**Exercise instructions**
Starting at the line with "match s.pending with", repeat every line exactly until the records end, including the last one.

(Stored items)
▬▬▬▬▬▬

-- ==== Sys2Proof/Machine/Step.lean ====
section
/-! DEFINITION. One step: the command at the front of the queue is taken; with an empty queue the part acts on its own. -/

namespace Sys2Proof.Machine

/-- The state with the first waiting command taken off the queue. -/
def State.takePending (s : State) (rest : List Instr) : State := { s with pending := rest }

/-- One step. With nothing pending the part acts on its own (entry 4). -/
def step (s : State) : Host.Outcome State Fault Refusal :=
  match s.pending with
  | [] => .next s.idle
  | c :: rest => exec c (s.takePending rest)

/-- The state with the command that a word spells put at the front of the queue; unchanged where it spells none. -/
def State.withFetchWord (s : State) (nbits w : Nat) : State :=
  match decodeTableWord nbits w with
  | some c => { s with pending := c :: s.pending }
  | none => s

end Sys2Proof.Machine
end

▬▬▬▬▬▬

**Your response**
  match s.pending with
  | [] => .next s.idle
  | c :: rest => exec c (s.takePending rest)

/-- The state with the command that a word spells put at the front of the queue; unchanged where it spells none. -/
def State.withFetchWord (s : State) (nbits w : Nat) : State :=
  match decodeTableWord nbits w with
  | some c => { s with pending := c :: s.pending }
  | none => s

end Sys2Proof.Machine
end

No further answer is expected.